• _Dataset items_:

········

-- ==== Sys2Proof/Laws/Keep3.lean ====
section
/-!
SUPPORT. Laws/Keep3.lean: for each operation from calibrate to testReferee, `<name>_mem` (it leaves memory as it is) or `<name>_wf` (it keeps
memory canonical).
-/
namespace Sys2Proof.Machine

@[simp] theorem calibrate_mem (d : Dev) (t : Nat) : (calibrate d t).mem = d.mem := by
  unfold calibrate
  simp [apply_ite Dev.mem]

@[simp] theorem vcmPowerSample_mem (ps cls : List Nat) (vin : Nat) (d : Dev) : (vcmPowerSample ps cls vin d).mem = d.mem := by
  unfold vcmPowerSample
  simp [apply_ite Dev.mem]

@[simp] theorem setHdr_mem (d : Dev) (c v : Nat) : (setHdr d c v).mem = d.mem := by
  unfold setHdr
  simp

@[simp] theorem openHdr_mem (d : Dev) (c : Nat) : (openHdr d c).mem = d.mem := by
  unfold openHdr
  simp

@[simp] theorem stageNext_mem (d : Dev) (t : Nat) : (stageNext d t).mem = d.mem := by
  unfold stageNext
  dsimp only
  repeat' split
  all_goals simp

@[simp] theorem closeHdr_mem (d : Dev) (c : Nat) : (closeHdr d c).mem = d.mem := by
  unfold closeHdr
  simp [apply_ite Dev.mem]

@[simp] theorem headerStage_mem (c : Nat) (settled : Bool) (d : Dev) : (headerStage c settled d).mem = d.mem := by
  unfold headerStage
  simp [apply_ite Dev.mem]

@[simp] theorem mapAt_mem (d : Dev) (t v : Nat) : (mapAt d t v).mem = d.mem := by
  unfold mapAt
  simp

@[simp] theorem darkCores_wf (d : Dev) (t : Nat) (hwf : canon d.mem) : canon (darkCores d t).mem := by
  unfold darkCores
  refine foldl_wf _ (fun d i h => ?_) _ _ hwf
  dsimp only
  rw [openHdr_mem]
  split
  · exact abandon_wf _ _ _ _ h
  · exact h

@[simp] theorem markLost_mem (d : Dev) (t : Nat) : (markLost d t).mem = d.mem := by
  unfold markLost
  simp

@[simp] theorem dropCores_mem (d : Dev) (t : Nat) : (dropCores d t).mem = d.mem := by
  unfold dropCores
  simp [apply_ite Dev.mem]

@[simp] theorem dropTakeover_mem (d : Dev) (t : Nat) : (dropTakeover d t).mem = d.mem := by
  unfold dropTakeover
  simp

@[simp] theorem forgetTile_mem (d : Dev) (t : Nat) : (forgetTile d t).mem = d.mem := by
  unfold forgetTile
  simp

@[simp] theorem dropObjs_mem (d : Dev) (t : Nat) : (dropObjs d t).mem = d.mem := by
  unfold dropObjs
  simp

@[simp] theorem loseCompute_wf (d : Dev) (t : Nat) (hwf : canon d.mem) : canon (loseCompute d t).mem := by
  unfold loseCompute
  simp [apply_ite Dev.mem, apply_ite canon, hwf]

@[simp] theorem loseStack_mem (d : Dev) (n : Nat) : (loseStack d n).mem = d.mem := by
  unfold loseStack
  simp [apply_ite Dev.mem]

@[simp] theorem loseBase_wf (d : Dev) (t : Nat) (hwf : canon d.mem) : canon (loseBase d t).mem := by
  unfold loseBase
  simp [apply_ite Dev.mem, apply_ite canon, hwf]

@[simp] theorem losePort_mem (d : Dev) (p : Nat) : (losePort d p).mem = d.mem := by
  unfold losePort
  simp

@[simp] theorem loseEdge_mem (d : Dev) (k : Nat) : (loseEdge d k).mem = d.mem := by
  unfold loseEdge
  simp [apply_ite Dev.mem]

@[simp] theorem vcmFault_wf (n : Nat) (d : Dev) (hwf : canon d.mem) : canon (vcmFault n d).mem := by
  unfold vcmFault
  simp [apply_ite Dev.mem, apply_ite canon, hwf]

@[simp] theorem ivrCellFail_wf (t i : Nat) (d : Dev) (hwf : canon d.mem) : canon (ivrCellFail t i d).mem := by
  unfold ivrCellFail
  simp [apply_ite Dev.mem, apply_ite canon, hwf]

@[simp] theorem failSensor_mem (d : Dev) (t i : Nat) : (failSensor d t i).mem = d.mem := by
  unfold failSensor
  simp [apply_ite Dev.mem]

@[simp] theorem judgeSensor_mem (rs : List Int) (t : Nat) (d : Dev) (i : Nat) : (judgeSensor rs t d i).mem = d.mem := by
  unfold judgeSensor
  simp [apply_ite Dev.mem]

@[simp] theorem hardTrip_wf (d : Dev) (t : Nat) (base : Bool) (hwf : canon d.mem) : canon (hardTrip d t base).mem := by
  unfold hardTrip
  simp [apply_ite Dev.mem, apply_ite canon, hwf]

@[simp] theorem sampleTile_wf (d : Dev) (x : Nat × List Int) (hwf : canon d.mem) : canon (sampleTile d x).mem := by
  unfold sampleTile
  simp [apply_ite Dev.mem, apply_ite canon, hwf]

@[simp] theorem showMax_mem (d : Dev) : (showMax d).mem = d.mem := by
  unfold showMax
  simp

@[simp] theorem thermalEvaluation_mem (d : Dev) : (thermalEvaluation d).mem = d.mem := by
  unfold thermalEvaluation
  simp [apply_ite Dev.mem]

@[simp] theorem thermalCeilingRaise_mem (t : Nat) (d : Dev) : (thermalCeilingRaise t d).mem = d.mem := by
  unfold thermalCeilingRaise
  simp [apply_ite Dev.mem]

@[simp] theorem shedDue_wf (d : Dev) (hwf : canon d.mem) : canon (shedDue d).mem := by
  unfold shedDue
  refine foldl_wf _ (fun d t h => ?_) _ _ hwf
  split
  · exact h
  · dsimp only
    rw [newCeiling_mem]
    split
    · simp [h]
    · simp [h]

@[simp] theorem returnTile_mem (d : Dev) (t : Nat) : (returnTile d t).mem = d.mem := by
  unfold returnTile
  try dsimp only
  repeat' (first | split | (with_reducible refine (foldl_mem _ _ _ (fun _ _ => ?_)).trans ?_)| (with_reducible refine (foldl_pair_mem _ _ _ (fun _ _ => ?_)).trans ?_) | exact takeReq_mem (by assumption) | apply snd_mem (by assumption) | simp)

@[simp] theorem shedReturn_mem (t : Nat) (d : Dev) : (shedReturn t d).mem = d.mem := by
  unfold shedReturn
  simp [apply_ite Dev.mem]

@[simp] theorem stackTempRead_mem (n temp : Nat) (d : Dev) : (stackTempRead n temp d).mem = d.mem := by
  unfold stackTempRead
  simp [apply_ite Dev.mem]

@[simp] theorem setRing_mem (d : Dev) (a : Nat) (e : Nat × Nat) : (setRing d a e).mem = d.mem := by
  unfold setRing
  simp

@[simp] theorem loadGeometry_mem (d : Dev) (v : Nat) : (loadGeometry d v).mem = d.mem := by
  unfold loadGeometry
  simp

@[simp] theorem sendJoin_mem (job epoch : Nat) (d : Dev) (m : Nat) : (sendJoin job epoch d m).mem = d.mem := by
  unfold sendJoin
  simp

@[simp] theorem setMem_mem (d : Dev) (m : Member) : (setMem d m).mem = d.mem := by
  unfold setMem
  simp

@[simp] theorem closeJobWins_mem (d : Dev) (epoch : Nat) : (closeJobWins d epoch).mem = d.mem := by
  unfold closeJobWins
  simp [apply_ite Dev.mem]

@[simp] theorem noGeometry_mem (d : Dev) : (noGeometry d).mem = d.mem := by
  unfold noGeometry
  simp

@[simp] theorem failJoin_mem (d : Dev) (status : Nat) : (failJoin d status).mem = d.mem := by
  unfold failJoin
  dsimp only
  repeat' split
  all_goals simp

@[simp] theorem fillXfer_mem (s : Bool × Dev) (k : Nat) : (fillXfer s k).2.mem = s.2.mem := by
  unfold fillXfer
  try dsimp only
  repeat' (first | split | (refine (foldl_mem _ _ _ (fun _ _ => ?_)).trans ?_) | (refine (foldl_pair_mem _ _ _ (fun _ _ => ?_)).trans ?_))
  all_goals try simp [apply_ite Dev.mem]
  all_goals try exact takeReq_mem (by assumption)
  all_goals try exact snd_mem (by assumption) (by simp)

········

• _PROBLEM DESCRIPTION_:
Can you repeat, word for word, every line above from the one containing "t v).mem = d.mem := by" down to the one containing "unfold darkCores", including both?

• _REPLY TO THE EXERCISE_:
@[simp] theorem mapAt_mem (d : Dev) (t v : Nat) : (mapAt d t v).mem = d.mem := by
  unfold mapAt
  simp

@[simp] theorem darkCores_wf (d : Dev) (t : Nat) (hwf : canon d.mem) : canon (darkCores d t).mem := by
  unfold darkCores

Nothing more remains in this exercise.